Morte wrote:
"It seems to me that you're not objecting to T20 having Feats, an on/off mechanic that works alongside the variable Abilties and Skills (different tools for a different jobs). Rather, it seems that you object to what it used them for -- you think they're too hi-falutin' and melodramatic."
Mr. Morte,
Exactly! If only I could have explained it so succinctly then a lot of bandwidth would have been conserved.
"If I read you right, then your objection finally makes sense to me."
After reading your response, I'd say you are reading me correctly.
"So, assuming we're on the same wavelength... I can see why you got that impression, but I don't think it's actually quite as bad as you paint it."
Okay. Let's examine your examples...
"Uh, that one (the minions and followers feat - LEW) is entirely left out of the feat list Player's Handbook and put in the Dungeon Master's Guide as an option."

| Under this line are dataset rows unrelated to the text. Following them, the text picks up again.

/-- No execution's outputs are kept (Table SE-2, R374). -/
def State.unresolved (s : State) (r : Run) : State :=
  (s.bump (cSeUnresolved r.cmd.dom) 1).contained r.cmd.dom { s.runEv r 18 0 with acc := 6 } []

/-- The first execution from a prepared context, and in twin mode that of the odd tile, which writes nothing (R373, R374): kept where
each passes and the digests agree; else the detection. Both use their arrays and count their unchecked sums;
an HMUL that stops on MASK leaves its array's idle count as it was (log entry 127). Where both detect, the tile of the queue is charged (log
entry 135). -/
def X.runBoth (x0 : X) : State :=
  let r := x0.run
  let x := x0.engine
  if x.stop.isSome || x.cause != 0 then x.keep false
  else
    let x := { x with s := x.s.usedBy r }
    match r.unit.tile, x0.s.rb (rTwinCtl r.cmd.dom) 0 with
    | some t, true =>
      let y := ({ x0 with e := { x0.e with faults := x0.e.twinFaults } } : X).engine
      let x := { x with s := x.s.bump cSeUnchecked ((y.s.reg cSeUnchecked).toNat - (x0.s.reg cSeUnchecked).toNat) }
      if x.det then x.detect (x.s.physOf t) x.digest none
      else if y.det then x.detect (x.s.physOf (t + 1)) y.digest none
      else if x.digest ≠ y.digest then
        (match x.s.replayFor r [x.s.physOf t] with
         | some _ => x.detect (x.s.physOf t) x.digest (some y.digest)
         | none => x.s.unresolved r)
      else x.keep false
    | some t, false => if x.det then x.detect (x.s.physOf t) x.digest none else x.keep false
    | none, _ => if x.det then x.detect 0 x.digest none else x.keep false

/-- The execution of an admitted run. The Cocoon has its copies from before what struck since (R248, R274). -/
def State.entering (s : State) (r : Run) (e : Env) : X :=
  let q := if r.cmd.opcode = oCombine then r else { r with kept := s.retain r }
  { s := s.upsets e, e, run := q, tile := r.unit.tile }

def State.runOnce (s : State) (r : Run) (e : Env) : State := (s.entering r e).runBoth

/-- A consumer takes the stream bytes that have come, up to those it reads; their ring space is free at once (R359, R360). -/
def State.takeStream (s : State) (id : Nat) (n : Nat × Nat) : State :=
  match s.findRun id with
  | none => s
  | some r =>
    let k := min (r.wants n) (s.streamAvail n.1)
    let x : X := { s, e := {}, run := r, tile := r.unit.tile }
    let y := (List.range k).foldl (fun (a : X × List (Nat × Byte × Bool)) i =>
      let b := a.1.tileByte (s.streamKey n.1 i)
      (b.1, (n.1, b.2.1, b.2.2) :: a.2)) (x, [])
    if k = 0 then s
    else (y.1.s.modRun id (fun r => { r with taken := r.taken ++ y.2.reverse })).consumeStream n.1 k

/-- An execution row: it acts on an admitted run of its opcode, once the stream bytes it reads have come (R359). -/
def State.execRun (s : State) (id op : Nat) (e : Env) : State :=
  match s.findRun id with
  | some r =>
    if r.cmd.opcode = op ∧ r.st = .admitted ∧ !s.flt.fatal then
      let s := s.seeSram (.queue id)
      let s := if op = oRoute then s.seeSram (.context r.cmd.ctxNo) else s
      let s := r.streams.foldl (fun s n => s.takeStream id n) s
      match s.findRun id with
      | some r => if r.streams.any (fun n => r.wants n != 0) then s else (s.schedResidue r e).getD (s.runOnce r e)
      | none => s
    else s
  | none => s

/-! ### Replay -/

/-- Does the array of a physical tile count as idle, so that kindling mode ramps it (R52)? -/
def State.coldArray (s : State) (p : Nat) : Bool :=
  let b := Tab.get natReset s.pipe.arrayBusy p
  !s.frame.legacy && (b == 0 || decide (1280 ≤ (s.now - (b - 1)) * s.zFreq (zoneOfPhys p)))

/-- A replay's execution on physical tile `j` (R275, R369): what the Cocoon retains is put back, an input that is only read is read
where it lies. An array that ran the execution before it is not idle; another one leaves idle through the ramp (R52). -/
def State.replayX (s : State) (r : Run) (j : Nat) (e : Env) : X :=
  let hm := r.cmd.opcode = oHmul
  let q := if hm then { r with snap := b2n (!r.detTiles.contains j && s.coldArray j) :: r.snap.drop 1 } else r
  let x := ({ s := s.putLocs r.kept, e, run := { q with kept := [] }, tile := r.unit.tile } : X).engine
  { x with s := if hm then x.s.arrayUsed j else x.s }

/-- A replay's outputs are kept: a Replayed event (R371). -/
def X.keepReplay (x : X) (self : Bool) : State :=
  let s := x.keep true
  (s.bump (if self then cSeSelfReplay else cSeReplay) 1).minor { s.runEv x.run 6 0 with acc := 6 }

/-- The second detection of Table SE-2: replay 2 begins, on the next tile that qualifies or on A. -/
def X.detectAgain (x : X) (r : Run) (a b : Nat) : State :=
  let u := x.undo
  (u.modRun r.cmd.id (fun q =>
    { q with replays := 1, detects := 2, detTiles := [a, b], replayTile := u.replayFor r [a, b],
             crossed := 0 })).grantReplay r.cmd.tokens

/-- Has a replay no tile to run on: after digests that differ none qualified (R374), or its tile has been quarantined since and none
qualifies in its place (R375; log entry 126)? -/
def State.noReplay (s : State) (r : Run) : Bool :=
  r.unit.tile.isSome && ((r.twinDiffer && r.replayTile.isNone) || s.tileState r.replayOn == 3)
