/-! ### Pins, vectors, scrub, tests -/

/-- SMOKE_N and EMBER (R428, R429, R436): a pulse ends at its time and the pin takes SMOKE_LEVEL,
which running firmware holds low while a Fatal fault stands and high otherwise; EMBER toggles every 500,000 counts while it is
kicked and no Fatal fault stands, and is low otherwise; a kick is noted; 10 ms without one stops the pin. -/
def Sys2Proof.Says.PinsFollowTheirRules : Prop :=
  (∀ (s : State) (t0 : Nat), s.flt.pulse = some t0 →
    ∃ t : State, exec .smokePulseEnd s = .next t ∧ t.flt.pulse = none ∧ t.flt.smoke = t.rb rSmokeLevel 0 ∧ t.now = max s.now t0 ∧
      t.rb rSmokeLevel 0 = (if s.chim.running && !s.chim.recovery && decide (s.chim.upAt ≤ t.now) then !s.flt.fatal else s.rb rSmokeLevel 0) ∧ SameRegs s t [rSmokeLevel]) ∧
  (∀ s : State, s.frame.locked = true →
    ∃ t : State, exec .emberToggle s = .next t ∧ t.flt.emberAt = s.flt.emberAt + 500000 ∧ t.now = max s.now t.flt.emberAt ∧
      t.flt.ember = (t.kicked && !s.flt.fatal && !s.flt.ember) ∧
      t.rf rEmberStatus 1 0 = (if s.flt.fatal then 2 else if t.kicked then 0 else 1) ∧ SameRegs s t [rEmberStatus]) ∧
  (∀ s : State, s.canWrite .chimney = true → ∃ t : State, exec .emberKick s = .next t ∧ t.flt.lastKick = some s.now ∧
    t.regs = (s.atWrite .chimney rEmberKick).regs ∧ t.kicked = true) ∧
  (∀ (s : State) (k : Nat), s.rf rEmberStatus 1 0 = 0 → s.flt.lastKick = some k →
    ∃ t : State, exec .emberKickTimeout s = .next t ∧ t.flt.ember = false ∧ t.rf rEmberStatus 1 0 = 1 ∧ t.now = max s.now (k + 10000001) ∧
      t.kicked = false ∧ SameRegs s t [rEmberStatus])

/-- Vectors (R414): at the end of its gap a pending IMMEDIATE vector sends its message; an unmasked pending one fires, an IMMEDIATE one not
before its gap has ended; a vector without a pending bit sends nothing, nor does any while MSI-X is not enabled or the function is masked
(what Message Control holds: log entry 34, PRESUMED). -/
def Sys2Proof.Says.VectorsFire : Prop :=
  ∀ (v : Nat) (s : State), v < 256 →
    let msg := Post.msix v (s.reg (rMsixTable + 16 * v)) (BitVec.ofNat 64 (s.rf (rMsixTable + 16 * v + 8) 31 0))
    (s.pbaBit v = true → Tab.get boolReset s.host.immediate v = true → s.masked v = false →
      ∃ (t : State) (pre : List Post), exec (.irqGapExpiry v) s = .next t ∧ t.pbaBit v = false ∧ t.host.posts = s.host.posts ++ pre ++ [msg] ∧
        t.now = max s.now (s.gapEnd v)) ∧
    (s.pwr.bar0 = true → s.pwr.d3 = false → s.pwr.msixOn = true → s.pwr.msixMask = false →
      (s.pbaBit v = true → Tab.get boolReset s.host.immediate v = false ∨ s.gapEnd v ≤ s.now →
        ∃ (t : State) (pre : List Post), exec (.msixUnmask v) s = .next t ∧ t.masked v = false ∧ t.pbaBit v = false ∧
          t.host.posts = s.host.posts ++ pre ++ [msg]) ∧
      (s.pbaBit v = false ∨ (Tab.get boolReset s.host.immediate v = true ∧ s.now < s.gapEnd v) →
        ∃ t : State, exec (.msixUnmask v) s = .next t ∧ t.masked v = false ∧ t.host = s.host ∧ SameRegs s t [rMsixTable + 16 * v + 8])) ∧
    (s.pwr.bar0 = true → s.pwr.d3 = false → s.pwr.msixOn = false ∨ s.pwr.msixMask = true →
      ∃ t : State, exec (.msixUnmask v) s = .next t ∧ t.rb (rMsixTable + 16 * v + 8) 32 = false ∧ t.masked v = true ∧ t.host = s.host ∧
        SameRegs s t [rMsixTable + 16 * v + 8]) ∧
    (s.pwr.bar0 = false ∨ s.pwr.d3 = true → exec (.msixUnmask v) s = .next s)

/-- SMOKE_N, EMBER, and the MSI-X vectors. -/
def Obligations.PinsAndVectors : Prop :=
  Sys2Proof.Says.PinsFollowTheirRules ∧ Sys2Proof.Says.VectorsFire

/-- Patrol scrub and write-back (R234, R242, R246, R253-R256): a corrected tile-store word is written back; the scrub of a stack waits for
what its Grate unit holds; a block that is corrected is written back and counts toward the mark of its die, which is marked when the count of
the pass comes to its threshold; a pass that finds no further valid block of its stack begins anew; a corrected word of other SRAM is counted
and repaired, and a pass that finds none ends; a lost valid-map word turns into poison bits; a late pass is counted once; a bank, and each kind of
other SRAM, writes its oldest queued word back. Corners of scrub are log entries 72 (DEDUCED), 92 and 98 (DESIGN CHOICE). -/
def Sys2Proof.Says.ScrubRepairs : Prop :=
  (∀ (t : Nat) (b : Bool) (e : Env) (s : State), s.pwr.stoked = true →
    let s1 := s.upsets e
    let p := Tab.get natReset s.integ.pos (32 + t)
    let k := t * tileWords + p
    ∀ v q f, s1.mem.seeWord k = (v, q, .fixed f) →
      ∃ u : State, exec (.patrolScrub (.tile t) b e) s = .next u ∧ u.mem = s1.mem.putWord k v q ∧
        u.reg cSramCe = (s.bump cSramCe 1).reg cSramCe ∧
        Tab.get natReset u.integ.pos (32 + t) = (if tileWords ≤ p + 1 then 0 else p + 1)) ∧
  (∀ (st : Nat) (b : Bool) (e : Env) (s : State), s.pwr.stoked = true → st < 24 →
    let s1 := s.upsets e
    let next := s1.mem.nextValid st (2 ^ 28 * st + Tab.get natReset s.integ.pos st)
    let served := (s.fifo st).isEmpty || s.serves1 .scrub st
    (served = false → ∃ u : State, exec (.patrolScrub (.stack st) b e) s = .next u ∧ u.mem = s1.mem ∧ u.regs = s.regs) ∧
    (served = true → next = none →
      ∃ u : State, exec (.patrolScrub (.stack st) b e) s = .next u ∧ Tab.get natReset u.integ.pos st = 0 ∧
        Tab.get natReset u.integ.began st = s.now ∧ st ∉ u.integ.late ∧ u.mem = s1.mem ∧ u.regs = s.regs) ∧
    (served = true → s1.integ.errs = [] → ∀ n k, next = some n → (s1.decode n).1 = .fixed k → k < 18 →
      let c := Tab.get natReset s1.integ.passErr (18 * st + k) + 1
      ∃ u : State, exec (.patrolScrub (.stack st) b e) s = .next u ∧ u.mem.hasErr n = false ∧
        (∀ i, i < 256 → u.dataByte (256 * n + i) = s1.dataByte (256 * n + i)) ∧
        u.reg (cRsCe st k) = (s.bump (cRsCe st k) 1).reg (cRsCe st k) ∧
        Tab.get natReset u.integ.pos st = n + 1 - 2 ^ 28 * st ∧ Tab.get natReset u.integ.passErr (18 * st + k) = c ∧
        (c < s.rf rIntegCtl 15 0 → u.marked st = s.marked st) ∧
        (s.rf rIntegCtl 15 0 ≤ c → s.marked st = none → u.marked st = some k ∧ (st, k) ∈ u.chim.dies))) ∧
  (∀ (w : ScrubStore) (e : Env) (s : State), s.pwr.stoked = true → (∀ t, w ≠ .tile t) → (∀ t, w ≠ .stack t) →
    ((s.upsets e).integ.nextErr w = none →
      ∃ u : State, exec (.patrolScrub w false e) s = .next u ∧ Tab.get natReset u.integ.began (scrubKey w) = s.now ∧
        scrubKey w ∉ u.integ.late ∧ u.mem = (s.upsets e).mem ∧ u.regs = s.regs) ∧
    (∀ r f, (s.upsets e).integ.nextErr w = some r → bchDecode r.2.toNat = .fixed f →
      ∃ u : State, exec (.patrolScrub w false e) s = .next u ∧ u.integ.errs = (s.upsets e).integ.errs.erase r ∧
        (r.2.toNat = f → w ≠ .chimney ∨ s.pwr.pkg = .released → u.reg cSramCe = (s.bump cSramCe 1).reg cSramCe) ∧
        (r.2.toNat = f → u.mem.stack = (s.upsets e).mem.stack ∧ ∀ k, Tab.get wordReset u.mem.valid k = Tab.get wordReset (s.upsets e).mem.valid k ∧
          Tab.get boolReset u.mem.vpoison k = Tab.get boolReset (s.upsets e).mem.vpoison k))) ∧
  (∀ (k : Nat) (e : Env) (s : State), s.pwr.stoked = true →
    ∃ u : State, exec (.patrolScrub (.validMap k) true e) s = .next u ∧ Tab.get wordReset u.mem.valid k = ~~~0#64 ∧
      Tab.get boolReset u.mem.vpoison k = true ∧ (∀ j, j / 64 = k → u.mem.mapPoisoned j = true) ∧
      u.reg cSramUe = (s.bump cSramUe 1).reg cSramUe) ∧
  (∀ (w : ScrubStore) (s : State), s.pwr.stoked = true → s.integ.late.contains (scrubKey w) = false →
    ∃ u : State, exec (.scrubLate w) s = .next u ∧ scrubKey w ∈ u.integ.late ∧ u.reg cScrubLate = (s.bump cScrubLate 1).reg cScrubLate ∧
      SameRegs s u [cScrubLate] ∧ u.mem = s.mem) ∧
  (∀ (tile bank : Nat) (s : State) (k : Nat) (rest : List Nat), tile ≠ 96 → Tab.get listReset s.mem.wbq (32 * tile + bank) = k :: rest →
    let m : Mem := { s.mem with wbq := Tab.set listReset s.mem.wbq (32 * tile + bank) rest }
    (∀ v p f, m.seeWord k = (v, p, .fixed f) → exec (.sramWriteBack tile bank) s = .next (s.setMem (m.putWord k v p))) ∧
    ((m.seeWord k).2.2 = .clean → exec (.sramWriteBack tile bank) s = .next (s.setMem m))) ∧
  (∀ (kind : Nat) (s : State) (w : ScrubStore × Nat) (rest : List (ScrubStore × Nat)),
    Tab.get wordsReset s.integ.wbq (128 + kind) = w :: rest →
    (∀ r, s.integ.errs.find? (fun r => r.1 == w) = some r → bchDecode r.2.toNat = .fixed r.2.toNat →
      exec (.sramWriteBack 96 kind) s = .next ((s.unqueue w).dropErr r)) ∧
    (s.integ.errs.find? (fun r => r.1 == w) = none → exec (.sramWriteBack 96 kind) s = .next (s.unqueue w)))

That feat is precisely the one discussed here at CotI. The original poster wanted to know how to apply it to the Traveller setting. When he was told it had no place in the Traveller setting; even Mr. Hunter Gordon agreed, the poster still wanted ideas about how to fit it into the Traveller setting.
Option or no, in the Player's Handbook or the DM's Guide, people will use it because it is part of the d20 rules set. The GM who decides to 'house rule' it out of effect will be forced to explain that to the PCs who want to use it. Even with the release of T20, the d20 system still requires the GM tweaks before her group can play Traveller in its original style.
"You'd have to rebalance it (various d20 feats - LEW) for T20 though. In D&D it's balanced against other feats because you get lower level followers and they take XP. Level is hugely important in D&D but it counts for less in T20."
But levels and feats are still there, imperfectly recast in different roles despite a valiant effort by the T20 authors and still carrying loads of play style baggage from d20. d20 is a superb set of rules, but d20 was never meant to be a generic set of rules. Rather than having a play style neutral system; as GURPS purports to be, that is then tweaked to handle various settings and styles, d20 is a specific play style system that is tweaked in an attempt to handle different play styles.
It's a clunky analogy, but I'll use foodstuffs to try and illustrate my point. A generic RPG system is tofu; it designed to have no specific 'taste'. The GM than 'flavors' it to create the 'taste' she requires; tweaking the generic system to produce a cinematic Flash Gordon on Mongo RPG session or a nitty-gritty cyberpunk setting. GURPS and FUDGE were designed from the ground up to be 'tofu'. (whether they succeeded or not is beyond the scope of this thread.)
Unlike FUDGE or GURPS, d20 was never designed to be tofu. It has a very distinct 'flavor' all its own. When a GM uses d20 to create another 'flavor', she must first remove the original d20 flavor and then impart the flavor she is trying to achieve. The two stage process that the faux-generic d20 requires; removing and adding instead of merely adding, is far more clunky and far less certain than the simple additive process that an actual generic system uses.
When using the faux-generic d20 and its offspring; T20, M20, etc., various bits and pieces remain despite the GM's flavoring attempts. It may be a Traveller setting, but 'minions and followers' can still be tasted! That is what I'm striving to explain, despite the best of intentions and the best of efforts, IMEHO there is still far too much of d20's flavor in the T20 style of play. I don't think that d20 can be changed at so deep a level, it is what it is. If this isn't true than questions about XP harvests or minions & followers would not have appeared on these fora.